Yes, you can - it has a separate API with its own separate permissions. There's no need to use the full SSM to take advantage of Parameter Store.

Just revised a set of developer policies today. Most systems/users will only need a couple of permissions to leverage parameter store. And if you take the time to dig into the IAM permissions, it's quite impressive how granular you can get.
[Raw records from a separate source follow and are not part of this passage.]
-- ==== Sys2Proof/Syntax.lean ====
section
/-! DEFINITION. The syntax: one constructor of `Instr` per row of spec/opcode_table.json. A Vartar row carries the
fields of its format (R81 to R85) as the word holds them; a device row carries what the step is about. -/

namespace Sys2Proof

/-- The three roles of a context (R36). -/
inductive Role where
  | l | c | s
  deriving DecidableEq, Repr, Inhabited

/-- A context: core index and context number (R32, R349). -/
structure CtxId where
  cid : Nat
  num : Nat
  deriving DecidableEq, Repr, Inhabited

/-- Format S (R81). -/
structure WordS where
  role : BitVec 2
  tok : BitVec 4
  d : BitVec 6
  a : BitVec 6
  b : BitVec 6
  guard : BitVec 5
  mod : BitVec 9
  imm : BitVec 48
  deriving DecidableEq, Repr, Inhabited

/-- Format V (R82). -/
structure WordV where
  role : BitVec 2
  tok : BitVec 4
  d : BitVec 6
  a : BitVec 6
  b : BitVec 6
  guard : BitVec 5
  c : BitVec 6
  lm : BitVec 6
  ka : BitVec 1
  kb : BitVec 1
  kc : BitVec 1
  type : BitVec 5
  rm : BitVec 3
  imm : BitVec 34
  deriving DecidableEq, Repr, Inhabited

/-- Format M (R83). -/
structure WordM where
  role : BitVec 2
  tok : BitVec 4
  data : BitVec 6
  base : BitVec 6
  index : BitVec 6
  guard : BitVec 5
  width : BitVec 3
  order : BitVec 2
  scope : BitVec 2
  cache : BitVec 2
  imm : BitVec 48
  deriving DecidableEq, Repr, Inhabited

/-- Format B (R84). -/
structure WordB where
  role : BitVec 2
  tok : BitVec 4
  cond : BitVec 6
  rsvd : BitVec 12
  guard : BitVec 5
  mod : BitVec 9
  tsec : BitVec 8
  tword : BitVec 16
  count : BitVec 24
  deriving DecidableEq, Repr, Inhabited

/-- Format X (R85). -/
structure WordX where
  role : BitVec 2
  tok : BitVec 4
  d : BitVec 6
  a : BitVec 6
  b : BitVec 6
  guard : BitVec 5
  low : BitVec 57
  deriving DecidableEq, Repr, Inhabited

/-- A hint word: only its tag and tokens act (R90). -/
structure HintWord where
  role : BitVec 2
  tok : BitVec 4
  rest : BitVec 80
  deriving DecidableEq, Repr, Inhabited

/-- One passage of a slot at a station (R276): track, slot number and station. -/
structure Passage where
  stn : Nat
  trk : Nat
  slot : Nat
  deriving DecidableEq, Repr, Inhabited

/-- How a PCI Express completion of an LDH ends (R169, R439). -/
inductive HostStatus where
  | success | unsupported | abort | poisoned
  deriving DecidableEq, Repr, Inhabited

/-- An access that arrives from another package (R297, R400). -/
inductive InboundOp where
  | load (n : Nat)
  | store (data : List Byte)
  | atomic (op : BitVec 4) (dword : Bool) (v cmp : W64)
  deriving DecidableEq, Repr, Inhabited

/-- What reaches its end of the fabric (R297): an access of this package to itself, the reply to a packet this
package sent to another one, or an access that another package sent here. -/
inductive FArrival where
  | loopback (ix : Nat)
  | reply (ix : Nat) (accepted : Bool) (data : List Byte)
  | inbound (key : W16) (va : Nat) (op : InboundOp)
  /-- slot `no` of Goltik track `g` enters at station 121 with an occupancy: its header and payload (R286, log 33) -/
  | goltik (g no : Nat) (hdr : BitVec 128) (payload : List Byte)
  deriving DecidableEq, Repr, Inhabited

/-- The store that a sequencer stamps next (R300): one of this package's outstanding STOs, or another member's. -/
inductive StoSource where
  | own (ix : Nat)
  | member (pkg cid tag off : Nat) (data : List Byte)
  deriving DecidableEq, Repr, Inhabited

/-- The outcome of a re-formation as this member learns it (R302): the largest APPLIED value P and the stores that
were redelivered to it, in order: issuer package, tag, offset, bytes. -/
structure ReForm where
  p : Nat
  redelivered : List (Nat × Nat × Nat × List Byte)
  deriving DecidableEq, Repr, Inhabited

/-- The six arguments of a fabric request (R295). -/
structure FabArgs where
  a0 : W64
  a1 : W64
  a2 : W64
  a3 : W64
  a4 : W64
  a5 : W64
  deriving DecidableEq, Repr, Inhabited

/-- Where an uncorrectable error lies, or a scrub reads (R405, R406): an HBM word by physical address; an SRAM word of a context's A, W
or Z buffer, of a line of package memory that a core caches, of a q-register entry, of a harvest context's reserve bank, of a station's
standing table, of a Sett core's SRAM, of the text that a context executes. -/
inductive MemSite where
  | hbm (pa : Nat)
  | abuf (c : CtxId) (off : Nat)
  | wbuf (c : CtxId) (off : Nat)
  | zbuf (c : CtxId) (off : Nat)
  | line (cid pa : Nat)
  | qent (c : CtxId) (q i : Nat)
  | bank (c : CtxId)
  | table (stn trk slot : Nat)
  | sett (die k off : Nat)
  | text (c : CtxId) (sec off : Nat)
  deriving DecidableEq, Repr, Inhabited

/-- One measured offset (R21). -/
structure OffsetEntry where
  region : Nat
  ofs : Int
  unc : BitVec 8
  deriving DecidableEq, Repr, Inhabited

/-- The fields of a partition descriptor that the host writes (R399). -/
inductive PartField where
  | pfl | pgmask | jkey | rcls | root | pbase | plen
  deriving DecidableEq, Repr, Inhabited

/-- A Goltik flow (R286): its flow id, and the slot numbers that it holds on Goltik track `g`. -/
structure GFlow where
  id : Nat
  g : Nat
  slot0 : Nat
  k : Nat
  deriving DecidableEq, Repr, Inhabited

/-- What the built-in tests of bring-up find (R441 step 1, 2 and 4). -/
structure BootResult where
  /-- a controller has a valid image; the west and the east I/O die have their time reference -/
  firmware : Bool
  west : Bool
  east : Bool
  liveDies : List Nat
  /-- CIDs whose physical core fails its test -/
  failedCores : List Nat
  liveStacks : List Nat
  deriving DecidableEq, Repr, Inhabited

/-- Boundary-scan instructions (R420). -/
inductive TapOp where
  | bypass | idcode | samplePreload | extest
  deriving DecidableEq, Repr, Inhabited

/-- What a device step is about: the operands of the 126 rows of the table that no instruction word encodes. The agenda
supplies it with the step (log 1); each row's meaning says which fields it reads. -/
structure Input where
  /-- a context -/
  c : CtxId := ⟨0, 0⟩
  /-- a role of it -/
  r : Role := .l
  /-- a core -/
  cid : Nat := 0
  /-- an index: an access, a packet, a store-buffer entry, a staging entry, a sequence number -/
  id : Nat := 0
  /-- a kernel -/
  k : Nat := 0
  /-- a second index: a channel, a core position, a slot of a Sett core -/
  e : Nat := 0
  /-- a multicast group -/
  gid : Nat := 0
  /-- a launch queue -/
  q : Nat := 0
  /-- a die -/
  die : Nat := 0
  /-- a power group -/
  g : Nat := 0
  /-- a clock region, a stack -/
  region : Nat := 0
  /-- a PCI Express port, a fabric port -/
  port : Nat := 0
  /-- a partition -/
  part : Nat := 0
  /-- an address or an offset -/
  addr : Nat := 0
  /-- a register number -/
  no : Nat := 0
  /-- a choice between two forms, as the row states -/
  flag : Bool := false
  /-- written values -/
  v : W64 := 0
  v1 : W64 := 0
  v2 : W64 := 0
  /-- bytes that come from outside -/
  data : List Byte := []
  pass : Passage := ⟨0, 0, 0⟩
  arr : FArrival := .loopback 0
  sto : StoSource := .own 0
  reform : Option ReForm := none
  host : HostStatus := .success
  fab : FabArgs := ⟨0, 0, 0, 0, 0, 0⟩
  site : MemSite := .hbm 0
  offs : List OffsetEntry := []
  pf : PartField := .pfl
  /-- the flows of the Goltik ring, where its allocator has changed them (R286, log 33) -/
  gflows : Option (List GFlow) := none
  boot : BootResult := ⟨false, false, false, [], [], []⟩
  tap : TapOp := .idcode
  deriving DecidableEq, Repr, Inhabited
The policy I built today, for example, granted SSM:GetParameter* for parameters in the '/dev' or '/staging' path hierarchy. You won't find this fully documented at the moment, but you can separately manage encryption/decryption of secrets using conditions and kms:EncryptionContext, e.g.,

"Condition": { "StringLike: { "kms:EncryptionContext:PARAMETER_ARN": "arn:aws:ssm:<region>:<acct#>:parameter/dev*" } }

One point I will note in relation to other secret management schemes is that Parameter Store seems to use CMKs directly to encrypt parameters rather than relying on data keys and envelope encryption.

Yes using AllowReadingSSMParameters and eventually the KMS key to encrypt/decrypt the parameter

Some of Amazon's IAM examples are very permissive. Perhaps it's because of the need for brevity but a link to additional examples that are more comprehensive and secure would be great.

Works for me with instances having AmazonSSMReadOnlyAccess.